The minimum viable dataset entity
Here's the shape we used — it's the minimum that actually gets you into the graph in a way that indexers respect.
{
"labels": {
"en": { "language": "en", "value": "Swedish Construction FAQ" },
"sv": { "language": "sv", "value": "Svensk byggbransch FAQ" }
},
"descriptions": {
"en": { "language": "en", "value": "open bilingual Q&A dataset on Swedish construction" }
},
"claims": [
{"property": "P31", "value": "Q1172284"}, // instance of → dataset
{"property": "P275", "value": "Q20007257"}, // license → CC BY 4.0
{"property": "P356", "value": "10.5281/zenodo.19630803"}, // DOI
{"property": "P407", "value": "Q9027"}, // language → Swedish
{"property": "P407", "value": "Q1860"}, // language → English
{"property": "P123", "value": "Q139393658"}, // publisher → Zaragoza AB
{"property": "P170", "value": "Q139393658"}, // creator → Zaragoza AB
{"property": "P856", "value": "github.com/..."}, // official website
{"property": "P1324", "value": "github.com/..."},// source repo
{"property": "P577", "value": "+2026-04-17"} // publication date
]
}
Calling the MediaWiki API from Node
The API takes three requests: get a login token, log in, get a CSRF token. Then you can wbeditentity.

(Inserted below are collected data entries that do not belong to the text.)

/-- Whether a word is a vector FP64 form (R422, bit 1). -/
def fp64Form : Shape → Bool
  | .a op w =>
    match op with
    | 0x67 => w.fn.getLsbD 0
    | 0x72 => w.b.extractLsb' 4 3 == 1 || w.b.extractLsb' 0 3 == 1
    | 0x73 => w.b.extractLsb' 0 3 == 1
    | 0x74 | 0x75 | 0x76 | 0x77 | 0x78 => false
    | 0x83 | 0x84 => w.fn == 5
    | 0x8D | 0x98 => w.fn == 1
    | 0x8E => w.fn == 1 && w.d == 1
    | 0x96 | 0x97 => w.fn == 1
    | _ => decide (0x60 ≤ op ∧ op ≤ 0x7E) && w.fn == 1
  | .u op w => op == 0x31 && w.imm.getLsbD 16
  | _ => false

/-- The refusal of a feature that the device has not accepted: trapval the word, or the prefix for rnd=sr (R76, R422). -/
def featureStop (s : State) (vd : Nat) (i : Instr) : Option Stop :=
  match i.shape with
  | none => none
  | some (p, sh) =>
    let refused := match opFeature sh.op with
      | some b => !featureOn s vd b
      | none => false
    if refused || (fp64Form sh && !featureOn s vd 1) then some (.trap 1 i.mainWord)
    else
      match p with
      | some p =>
        if p.rm = 5 && (acceptsOf sh.op).rm == .rounding && !featureOn s vd 5 then some (.trap 1 i.firstWord) else none
      | none => none

/-- The scalar registers that an instruction touches: its operands, its prefix's mask triple, the triples of JOIN and
BALLOT; XYIELD itself waits for its status register (R316). -/
def touchedScalars (p : Option Pfx) (sh : Shape) (us : List Use) : List Nat :=
  let triple := fun (n : Nat) => [n, n + 1, n + 2]
  us.flatMap (fun u => if u.reg.isScalar && !(sh.op == 0xA3 && u.pos == 1) then
    (List.range u.width).map (scalarNo u.reg + ·) else []) ++
  (match p with
    | some p => if p.mask = 0 then [] else triple p.mask.toNat
    | none => []) ++
  (match sh with
    | .a op w => if op = 0x42 then triple (scalarNo w.a) else if op = 0x82 then triple (scalarNo w.d) else []
    | _ => [])

/-- An instruction whose prefix's triple holds a register still to be written by an engine command waits for it before its
active lanes are known (R77, R137, R301). -/
def tripleStop (s : State) (t : Strand) (p : Option Pfx) : Option Stop :=
  let regs := match p with
    | some p => if p.mask = 0 then [] else [p.mask.toNat, p.mask.toNat + 1, p.mask.toNat + 2]
    | none => []
  (regs.find? fun n => t.pending.any fun e => e.reg == n).map fun n => .block (.status n) s

/-- An instruction that touches a register still to be written by an engine command waits for it (R137, R301). -/
def statusStop (s : State) (t : Strand) (p : Option Pfx) (sh : Shape) (us : List Use) : Option Stop :=
  ((touchedScalars p sh us).find? fun n => t.pending.any fun e => e.reg == n).map fun n => .block (.status n) s

/-- The slot whose turn follows, and the swap with the stack after the second turn (R138). -/
def passTurn (t : Strand) : Strand :=
  if t.turn = 0 ∧ 2 ≤ t.live.length then { t with turn := 1 }
  else
    match t.live, t.stack with
    | older :: rest, y :: ys => { t with turn := 0, live := rest ++ [y], stack := ys ++ [older] }
    | _, _ => { t with turn := 0 }

/-- Time passes (R4). -/
def elapse (s : State) (n : Nat) : State := { s with clock := s.clock + n }

/-- The cycles of an issue grant: the clock, and the slice counter of the issuing cluster unless it is frozen, which also
takes the cycles since the load of its context began, at the first grant after it (R4, R127, R190, R399). -/
def spend (s : State) (m : Motif) (n : Nat) : State :=
  let load := fun (c : Cluster) => match c.loading with
    | some t => s.clock - t
    | none => 0
  updCluster (elapse s n) m.die m.cluster fun c =>
    if c.frozen then { c with loading := none } else { c with slice := c.slice + load c + n, loading := none }

/-- Whether a word runs per lane: an operand says so, or it is STP, which has no uniform form (R127, R254, R260). -/
def beatsRun (sh : Shape) (us : List Use) : Bool := sh.op == 0x8B || us.any fun u => perLaneReg u.reg

/-- Beats of an instruction: one cycle when uniform, else one per beat that holds an active lane (R127). -/
def cyclesOf (act : LaneMask) (sh : Shape) (us : List Use) : Nat := if beatsRun sh us then beatsOf act else 1

/-- The energy event of an opcode's beat (R395). -/
def energyIndex (sh : Shape) : Nat :=
  let op := sh.op
  if fp64Form sh then 3
  else if decide (0x6A ≤ op ∧ op ≤ 0x70) || op == 0x76 || op == 0x77 || decide (0x80 ≤ op ∧ op ≤ 0x85) then 4
  else if decide (0x60 ≤ op ∧ op ≤ 0x7E) then 2
  else 1

/-- The turn after an issue: a split, a merge or the end of a slot starts a new pair; otherwise the turn passes (R138). -/
def turnAfter (before t : Strand) : Strand :=
  if t.live.length + t.stack.length = before.live.length + before.stack.length then passTurn t else { t with turn := 0 }

/-- What an issue leaves after its effect: the turn, the cycles and the energy (R127, R138, R395). -/
def afterIssue (q : Iss) (sh : Shape) (us : List Use) (s : State) : State :=
  let n := cyclesOf q.act sh us
  let s1 := updStrand s q.m.uid q.t.index (turnAfter q.t)
  let s2 := if beatsRun sh us then charge s1 (cidVd q.m.cid) (energyIndex sh) n
            else charge s1 (cidVd q.m.cid) 0 1
  spend s2 q.m n

/-- How a stop takes effect (R30, R137, R216, R365). -/
def settle (q : Iss) (s : State) : Stop → State
  | .trap cause value => takeTrap s q.m q.t q.slot cause value q.pc q.next
  | .trapIn cause value s' => takeTrap s' q.m q.t q.slot cause value q.pc q.next
  | .ctx code detail addr => contextError s q.m q.t.index code detail addr
  | .ctxIn code detail addr s' => contextError s' q.m q.t.index code detail addr
  | .block w s' => updStrand s' q.m.uid q.t.index fun t => updSlot t q.slot fun x => { x with wait := w }

/-- The slot goes on at the next word, ready (R21). -/
def advance (q : Iss) (s : State) : State :=
  updStrand s q.m.uid q.t.index fun t => updSlot t q.slot fun x => { x with pc := q.next, wait := .ready }

/-- A word that R77 makes a no-operation: the PC advances, one cycle, no beat (R77, R127). -/
def skip (q : Iss) (s : State) : State :=
  let s1 := advance q s
  spend (updStrand s1 q.m.uid q.t.index passTurn) q.m 1

/-- The issue with the instruction's address, size and prefix, and the lanes its mask triple leaves active (R77). -/
def Iss.enter (q : Iss) (i : Instr) : Iss :=
  let p := (i.shape.bind fun e => e.1)
  let act := match p with
    | some p => if p.mask = 0 then q.act else q.act &&& q.t.triple p.mask.toNat
    | none => q.act
  { q with act := act, p := p, next := q.pc + BitVec.ofNat 64 i.size }

/-- The instructions that only the producer strand may issue (R141). -/
def producerOnly (op : Nat) : Bool :=
  op == 0xA0 || op == 0xA1 || op == 0xB0 || op == 0xB1 || op == 0xB2 || op == 0xB3 || op == 0xB4

/-- The instructions of a kernel that takes part in cuts (R432). -/
def cutOnly (op : Nat) : Bool := op == 0xAD || op == 0xAE || op == 0xAF

/-- Whether a word is a BAR on a numbered barrier that the header does not mark (R173). -/
def unmarkedBar (m : Motif) : Shape → Bool
  | .b op w => op == 0x4A && !m.header.barriers.getLsbD (w.imm.extractLsb' 0 4).toNat
  | _ => false

/-- The illegal-instruction trap of an engine instruction outside the producer strand, of a cut instruction in a kernel
without the participation bit, and of BAR on a barrier that the header does not mark (R141, R173, R432). -/
def producerStop (m : Motif) (t : Strand) (i : Instr) (sh : Shape) : Option Stop :=
  if (producerOnly sh.op && t.index != m.header.producer) || (cutOnly sh.op && !m.header.cut) || unmarkedBar m sh then
    some (.trap 1 i.mainWord)
  else none

/-- What a word of no instruction costs: one cycle and the uniform event, whatever fields it has; a refused opcode is such
a word in every respect (R76, R127, R395). -/
def noShape : Shape := .l 0 { off := 0 }

/-- What a stop of an instruction's effect leaves. A short stall, which is a block that leaves the slot ready, keeps the
turn: time passes, and no slot has issued (R137, R138). Every other stop ends an issue. -/
def afterStop (q : Iss) (sh : Shape) (us : List Use) (s : State) : Stop → State
  | .block .ready s' => { elapse s' 1 with cur := none }
  | e => afterIssue q sh us (settle q s e)

/-- One strand instruction of an issuing slot: predication, features, operands, the effect, what it leaves (R77). The
effect itself says where the PC goes when `moves` holds. -/
def strandStep (i : Instr) (moves : Bool) (body : Iss → State → Except Stop State) (q0 : Iss) (s : State) : State :=
  let q := q0.enter i
  match tripleStop s q.t q.p with
  | some e => afterIssue q noShape [] (settle q s e)
  | none =>
    if q.act = 0 then skip q s
    else
      match i.shape with
      | none => s
      | some (p, sh) =>
        match featureStop s (cidVd q.m.cid) i with
        | some e => afterIssue q noShape [] (settle q s e)
        | none =>
          let us := shapeUses p sh
          let stopped := match producerStop q.m q.t i sh with
            | some e => some e
            | none =>
              match operandStop q.m q.t sh.op us with
              | some e => some e
              | none => statusStop s q.t p sh us
          match stopped with
          | some e => afterIssue q sh us (settle q s e)
          | none =>
            match body q s with
            | .ok s' => afterIssue q sh us (if moves then s' else advance q s')
            | .error e => afterStop q sh us s e

/-- A strand instruction: a fault when nothing issues it. -/
def runStrand (i : Instr) (body : Iss → State → Except Stop State) (s : State) : Host.Outcome State Fault Refusal :=
  match issuerOf s with
  | none => .fault .noIssuer
  | some q => .next (strandStep i false body q s)

/-- A strand instruction that itself moves its slot. -/
def runControl (i : Instr) (body : Iss → State → Except Stop State) (s : State) : Host.Outcome State Fault Refusal :=
  match issuerOf s with
  | none => .fault .noIssuer
  | some q => .next (strandStep i true body q s)

/-- The operands of an instruction. -/
def instrUses (i : Instr) : List Use :=
  match i.shape with
  | some (p, sh) => shapeUses p sh
  | none => []

/-- A stop as a condition. -/
def orStop : Option Stop → Except Stop Unit
  | some e => .error e
  | none => .ok ()

/-- The first stop of a list of queue operands: the pops come before the push (R145). -/
def queueStops (s : State) (m : Motif) (n : Nat) (us : List Use) : Option Stop :=
  (queueSources us ++ us.filter fun u => u.write).findSome? fun u => queueStop s m n (takenBefore m n us u) u

/-- The state with the issuing strand replaced. -/
def putStrand (s : State) (q : Iss) (t : Strand) : State := updStrand s q.m.uid q.t.index fun _ => t

/-- The body of an instruction that computes registers from registers: the pops, the computation, the write of the
destination, the arithmetic trap, which a trap of the write precedes (R49), the push (R89, R145). -/
def regBody (i : Instr) (f : Iss → Except Stop RegOut) (q : Iss) (s : State) : Except Stop State :=
  let us := instrUses i
  match queueStops s q.m (laneCount q.act) us with
  | some e => .error e
  | none =>
    let pop := popSources us s q
    let q1 := pop.2.1
    match f q1 with
    | .error e => .error e
    | .ok o =>
      let t1 := { ((q.t.setGens o.gens).raise o.flags) with lastPop := (pop.2.2.map (BitVec.ofNat 32)).getD q.t.lastPop }
      match q1.write t1 o with
      | .error e => .error e
      | .ok t2 =>
        if q.t.arithTraps o.flags then .error (.trap 4 (o.flags.setWidth 32))
        else
          let s0 := putStrand pop.1 q t2
          let s1 := if pop.2.2.isSome then wakeQueues s0 q.m else s0
          if o.dst.isQueue then .ok (pushQueue s1 q o.dst (o.vals.map fun e => BitVec.ofNat 32 e.2)) else .ok s1

/-- A register instruction (R89). -/
def runReg (i : Instr) (f : Iss → Except Stop RegOut) (s : State) : Host.Outcome State Fault Refusal :=
  runStrand i (regBody i f) s

/-- Whether an instruction runs per lane (R23, R87). -/
def runsPerLane (i : Instr) : Bool := (instrUses i).any fun u => perLaneReg u.reg

/-- The lanes an instruction computes: its active lanes, or the one lane 0 stands for a uniform run. -/
def Iss.lanes (q : Iss) (i : Instr) : List Nat := if runsPerLane i then lanesOf q.act else [0]

/-- A per-element or per-lane integer result for each lane (R89): no flag, no draw. -/
def laneMap (q : Iss) (i : Instr) (dst : Reg) (width : Nat) (f : Nat → Nat) : Except Stop RegOut :=
  .ok { dst := dst, width := width, vals := (q.lanes i).map fun l => (l, f l) }

end Sys2Proof.Machine
end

const API = 'https://www.wikidata.org/w/api.php';
const jar = new Map();
const cookie = () => [...jar].map(([k,v]) => `${k}=${v}`).join('; ');
async function call(params, method = 'POST') {
const body = new URLSearchParams({ ...params, format: 'json' });
const opts = {
method,
headers: { 'User-Agent': 'your-app/1.0', 'Cookie': cookie() },
};
if (method === 'POST') {
opts.headers['Content-Type'] = 'application/x-www-form-urlencoded';
opts.body = body;
}
const res = await fetch(method === 'GET' ? `${API}?${body}` : API, opts);
// Parse cookies into the jar so subsequent calls are authenticated
(res.headers.get('set-cookie') || '').split(/,(?=[^;]+=)/).forEach(c => {
const [kv] = c.split(';'); const [k,v] = kv.split('=');
if (k && v) jar.set(k.trim(), v.trim());
});
return res.json();
}
// 1. Login token
const lt = await call({ action: 'query', meta: 'tokens', type: 'login' }, 'GET');
// 2. Login (SUL credentials work — no bot password required on Wikidata)
await call({
action: 'login',
lgname: process.env.WIKI_USER,
lgpassword: process.env.WIKI_PASS,
lgtoken: lt.query.tokens.logintoken,
});
// 3. CSRF token for the edit
const ct = await call({ action: 'query', meta: 'tokens', type: 'csrf' }, 'GET');
// 4. Create the entity
const r = await call({
action: 'wbeditentity',
new: 'item',
data: JSON.stringify(entity),
token: ct.query.tokens.csrftoken,
summary: 'Create entity for Swedish Construction FAQ (CC BY 4.0)',
});
console.log(r.entity.id); // → "Q139393633"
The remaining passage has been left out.